We improvise on a scene that we all like but can’t quite decide how to work into the script until 7. Find some interesting stuff. Joy & Brynna make dinner while writers keep writing; we eat dinner, then convene after dinner to read aloud the first completed rough draft: Beth’s. Much excitement. Rounds of feedback. Joy read my script and we had a quick conversation about it, then to bed.
I’m working on giving the character who’s in a coma more of a throughline, thinking about her relationship with each of her sisters, thinking about two extreme states of discomfort: that someone you love sees you so well that you don’t want them to see any more; and the opposing, painful feeling that that person you love who is looking at you and saying they understand does not understand, will never understand. Loneliness of that.

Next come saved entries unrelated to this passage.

/-! ## RESET and LOAD (R280 to R283) -/

/-- Settles O54: every field of the state RESET writes is written out in `State.resetCommand`, and memory reads as its
RESET values. -/
theorem resetInstallsItsValues : Obligations.ResetInstallsItsValues := by
  intro s
  refine ⟨_, command_reset s, fun a ha => ?_, fun a hfont ha => ?_, fun r => Vector.getElem_replicate _, rfl, rfl,
    fun k hk => Vector.getElem_replicate _, rfl, rfl, fun c r => ⟨Grid.px_blank c r, Grid.px_blank c r⟩,
    rfl, rfl, rfl, rfl, rfl, rfl⟩
  · have hreduced : reduceAddr a = a := Nat.mod_eq_of_lt (ha.trans (by decide))
    rw [s.resetCommand_memRead, hreduced]
    exact dif_pos ha
  · have hreduced : reduceAddr a = a := Nat.mod_eq_of_lt ha
    rw [s.resetCommand_memRead, hreduced, resetByte_of_font_le hfont]

/-- Settles O55: the copy on the state after RESET; a second LOAD starts from the same state after RESET. -/
theorem loadResetsThenCopies : Obligations.LoadResetsThenCopies := by
  intro bs s hfits
  refine ⟨_, command_load_of_fits s hfits, fun k hk => s.load_memRead hfits k hk,
    fun a ha hout => s.load_memRead_outside hfits ha hout, ?_, ?_⟩
  · rw [s.load_eq_of_fits hfits]
    rfl
  · rw [command_load_of_fits _ hfits]
    change (s.load bs).load bs = s.load bs
    rw [State.load_of_fits _ hfits, s.load_resetCommand hfits, ← s.load_of_fits hfits]

/-- Settles O56: one byte too many is the one error, and the greatest length that fits loads. -/
theorem tooLargeLoadChangesNothing : Obligations.TooLargeLoadChangesNothing := by
  refine fun bs s => ⟨fun hlarge => command_load_of_too_large s hlarge, fun hlen => ?_⟩
  rw [command_load_of_fits s hlen.le]

/-- Settles O10: the refusals before boot, and `booted` after each other command. -/
theorem refusedUntilBooted : Obligations.RefusedUntilBooted := by
  refine fun s => ⟨fun hunbooted => ⟨step_of_not_booted hunbooted, command_step_of_not_booted hunbooted,
    command_tick_of_not_booted hunbooted, fun bs hlarge => ?_⟩, rfl, ?_, fun bs hfits => ?_, fun k => ?_⟩
  · rw [command_load_of_too_large s hlarge]
    exact hunbooted
  · rw [command_reset]
  · rw [command_load_of_fits s hfits]
    exact ⟨s.load_booted hfits, rfl⟩
  · exact ⟨s.setKey_booted k true, s.setKey_booted k false⟩

/-! ## Events (R261 to R263) -/

/-- The events a STEP appends: the beep of a fetched FX18 and no other. -/
theorem step_out {s t : State} (h : step s = .next t) : ∃ es, t.out = s.out ++ es ∧
    (∀ x, decodeWord s.fetchWord = .ok (.ldStVx x) → es = [.beep (s.getV x)]) ∧
    ((∀ x, decodeWord s.fetchWord ≠ .ok (.ldStVx x)) → es = []) := by
  by_cases hbeep : ∃ x, decodeWord s.fetchWord = .ok (.ldStVx x)
  · obtain ⟨x, hx⟩ := hbeep
    have hbooted : s.booted = true := by
      by_contra hunbooted
      cases (step_of_not_booted (Bool.eq_false_iff.2 hunbooted)).symm.trans h
    cases (step_eq_exec_of_decodeWord hbooted hx).symm.trans h
    refine ⟨[.beep (s.getV x)], rfl, fun y hy => ?_, fun hno => absurd hx (hno x)⟩
    cases hx.symm.trans hy
    rfl
  · have hno (x : Nibble) : decodeWord s.fetchWord ≠ .ok (.ldStVx x) := fun hx => hbeep ⟨x, hx⟩
    refine ⟨[], ?_, fun x hx => absurd hx (hno x), fun _ => rfl⟩
    rw [List.append_nil]
    rcases step_cases h with ⟨i, hi, heffect⟩ | ⟨-, rfl⟩
    · refine heffect.out fun x hx => hno x ?_
      rw [hi, hx]
    · rfl

/-- A command that appends no event leaves the list of events as it was. -/
theorem respond_out_of_out_eq {s t : State} (h : t.out = s.out) :
    (respond s t).state.out = s.out ++ (respond s t).events ∧ (respond s t).events = [] := by
  have hnil : t.out = s.out ++ [] := h.trans (List.append_nil _).symm
  have hevents := respond_events hnil
  exact ⟨hevents.symm ▸ hnil, hevents⟩

/-- The commands other than TICK and STEP append no event. -/
theorem command_out_of_quiet {c : Command} (htick : c ≠ .tick) (hstep : c ≠ .step) (s : State) :
    (command c s).state.out = s.out ++ (command c s).events ∧ (command c s).events = [] := by
  cases c with
  | reset => exact respond_out_of_out_eq rfl
  | load bs => exact respond_out_of_out_eq (s.load_out bs)
  | step => exact absurd rfl hstep
  | tick => exact absurd rfl htick
  | keyDown k => exact respond_out_of_out_eq (s.setKey_out k true)
  | keyUp k => exact respond_out_of_out_eq (s.setKey_out k false)

theorem command_tick_out {s : State} (h : s.booted = true) :
    (command .tick s).state.out = s.out ++ (command .tick s).events ∧
      (command .tick s).events = if s.redraw then [.present s.fb] else [] := by
  have hout : s.tick.out = s.out ++ if s.redraw then [.present s.fb] else [] := by rw [s.tick_eq]
  have hevents := respond_events hout
  rw [command_tick_of_booted h]
  exact ⟨hevents.symm ▸ hout, hevents⟩

/-- Settles O50: by the command; TICK and STEP are the two that append events, each its own. -/
theorem eventsComeFromTickAndBeep : Obligations.EventsComeFromTickAndBeep := by
  intro c s
  by_cases htick : c = .tick
  · subst htick
    cases hbooted : s.booted with
    | false =>
      rw [command_tick_of_not_booted hbooted]
      exact ⟨(List.append_nil _).symm, nofun, nofun, nofun, fun h => absurd rfl h⟩
    | true =>
      obtain ⟨hout, hevents⟩ := command_tick_out hbooted
      exact ⟨hout, fun _ _ => hevents, nofun, nofun, fun h => absurd rfl h⟩
  by_cases hstep : c = .step
  · subst hstep
    rcases command_step_cases s with ⟨hunbooted, hcommand⟩ | ⟨t, hnext, hcommand⟩
    · rw [hcommand]
      refine ⟨(List.append_nil _).symm, nofun, fun _ hbooted => ?_, fun _ _ => rfl, fun _ h => absurd rfl h⟩
      cases hunbooted.symm.trans hbooted
    · obtain ⟨es, hout, hbeep, hquiet⟩ := step_out hnext
      rw [hcommand, respond_events hout]
      exact ⟨hout, nofun, fun _ _ => hbeep, fun _ => hquiet, fun _ h => absurd rfl h⟩
  · obtain ⟨hout, hevents⟩ := command_out_of_quiet htick hstep s
    exact ⟨hout, fun h => absurd h htick, fun h => absurd h hstep, fun h => absurd h hstep, fun _ _ => hevents⟩

/-! ## The fault record (R256, R257) -/

/-- What a command does to the fault record, and what it answers: nothing and no error, or one error and that error. -/
def RecordsItsOutcome (s : State) (r : Response) : Prop :=
  (r.state.faults = s.faults ∧ (r.outcome = .ok ∨ r.outcome = .refused)) ∨
    ∃ e, r.state.faults = s.faults ++ [e] ∧ r.outcome = .error e

section
variable {s t : State}

theorem recordsItsOutcome_refuse : RecordsItsOutcome s (refuse s) := .inl ⟨rfl, .inr rfl⟩

theorem recordsItsOutcome_of_faults_eq (h : t.faults = s.faults) : RecordsItsOutcome s (respond s t) :=
  .inl ⟨h, .inl (respond_outcome_of_faults_eq h)⟩

theorem recordsItsOutcome_of_faults_append {e : Fault} (h : t.faults = s.faults ++ [e]) :
    RecordsItsOutcome s (respond s t) :=
  .inr ⟨e, h, respond_outcome_of_faults_append h⟩

/-- A STEP records no error or one: of an invalid word, or of a CALL or RET. -/
theorem step_recordsItsOutcome (h : step s = .next t) : RecordsItsOutcome s (respond s t) := by
  rcases step_cases h with ⟨i, -, heffect⟩ | ⟨-, rfl⟩
  · rcases heffect.faults with hkept | ⟨-, -, rfl⟩ | ⟨-, -, rfl⟩
    · exact recordsItsOutcome_of_faults_eq hkept
    · exact recordsItsOutcome_of_faults_append rfl
    · exact recordsItsOutcome_of_faults_append rfl
  · exact recordsItsOutcome_of_faults_append rfl

theorem load_recordsItsOutcome (bs : List Byte) : RecordsItsOutcome s (respond s (s.load bs)) := by
  rcases s.load_cases bs with ⟨hfits, -⟩ | ⟨e, h⟩
  · rw [s.load_eq_of_fits hfits]
    exact recordsItsOutcome_of_faults_eq rfl
  · rw [h]
    exact recordsItsOutcome_of_faults_append rfl

theorem setKey_recordsItsOutcome (k : Byte) (down : Bool) : RecordsItsOutcome s (respond s (s.setKey k down)) := by
  rcases s.setKey_cases k down with ⟨keys, h⟩ | ⟨e, h⟩
  · rw [h]
    exact recordsItsOutcome_of_faults_eq rfl
  · rw [h]
    exact recordsItsOutcome_of_faults_append rfl

end

theorem command_recordsItsOutcome (c : Command) (s : State) : RecordsItsOutcome s (command c s) := by
  cases c with
  | reset => exact recordsItsOutcome_of_faults_eq rfl
  | load bs => exact load_recordsItsOutcome bs
  | step =>
    rcases command_step_cases s with ⟨-, hcommand⟩ | ⟨t, hstep, hcommand⟩
    · rw [hcommand]
      exact recordsItsOutcome_refuse
    · rw [hcommand]
      exact step_recordsItsOutcome hstep
  | tick =>
    cases hbooted : s.booted with
    | false =>
      rw [command_tick_of_not_booted hbooted]
      exact recordsItsOutcome_refuse
    | true =>
      rw [command_tick_of_booted hbooted]
      exact recordsItsOutcome_of_faults_eq s.tick_faults
  | keyDown k => exact setKey_recordsItsOutcome k true
  | keyUp k => exact setKey_recordsItsOutcome k false

theorem State.faulted_iff (s : State) : s.faulted = true ↔ s.faults ≠ [] := by
  rw [faulted, Bool.not_eq_true', List.isEmpty_eq_false_iff]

Tomorrow we’ll read Claytie’s version and my version both aloud and figure out what elements of each are important to continue working with and which we might scrap. Then the writers will start passing around ownership of the one central script, handing out writing assignments, editing, combing, combining. We’ll kick into overdrive on rehearsal, since we’re doing a stumble-through next Friday of the whole thing. Meanwhile, I’m sore from running and my brain is buzzing and I’m happy from rehearsal today and I feel like it’s working, like it’s starting to gel, like the way forward into a funny, serious, risky, thoughtful play that is genuinely the product of six people is becoming clear.
I fully expect to be completely disillusioned and discouraged shortly.
But for the moment, let me savor this: sweet freedom, sweet immersion. The bills are all paid, the boyfriends and social lives are all 500 miles distant, work is on hold, the chores are gotten out of the way, and we are up. to. our. ears. in play. Tonight, even though I can’t sleep at all, life is good.
Trying to calm down about it all,
Alissa
Oh, but I have to also tell you about the awful dream I had last night, perhaps the manifestation of my anxiety that this is all a terrible idea. I was talking to my childhood cat, imaginatively named Kitty, who is no longer among the living. But in my dream, she was alive, and could talk, and was named something else, something to do with the play. She was at the end of her life, and in pain, and asked me to help her die. I agreed, and the way that I did so was to take a hand saw and begin cutting her into chunks, beginning with sawing off her hindquarters. I did that and started in on her ribcage. The dull saw snagged on her skin and bone, and she said to me quite calmly: “Ow, that hurts. I changed my mind. Please don’t kill me after all.” But it was too late; I could see that I had already killed her, and that her death would only be slower and more painful if I didn’t complete the job. So I continued sawing at her, only now she was pleading with me to stop. I woke feeling horrible, and it took me an hour to shake the feeling off.
So. I hope that dream’s not an omen. But maybe now that I’ve wrenched it out of my subconscious it will leave me in peace and let me sleep; it’s true that as I started to drift tonight, it was the memory of that dream that brought me back to full awareness. Kitty, forgive me; I loved you.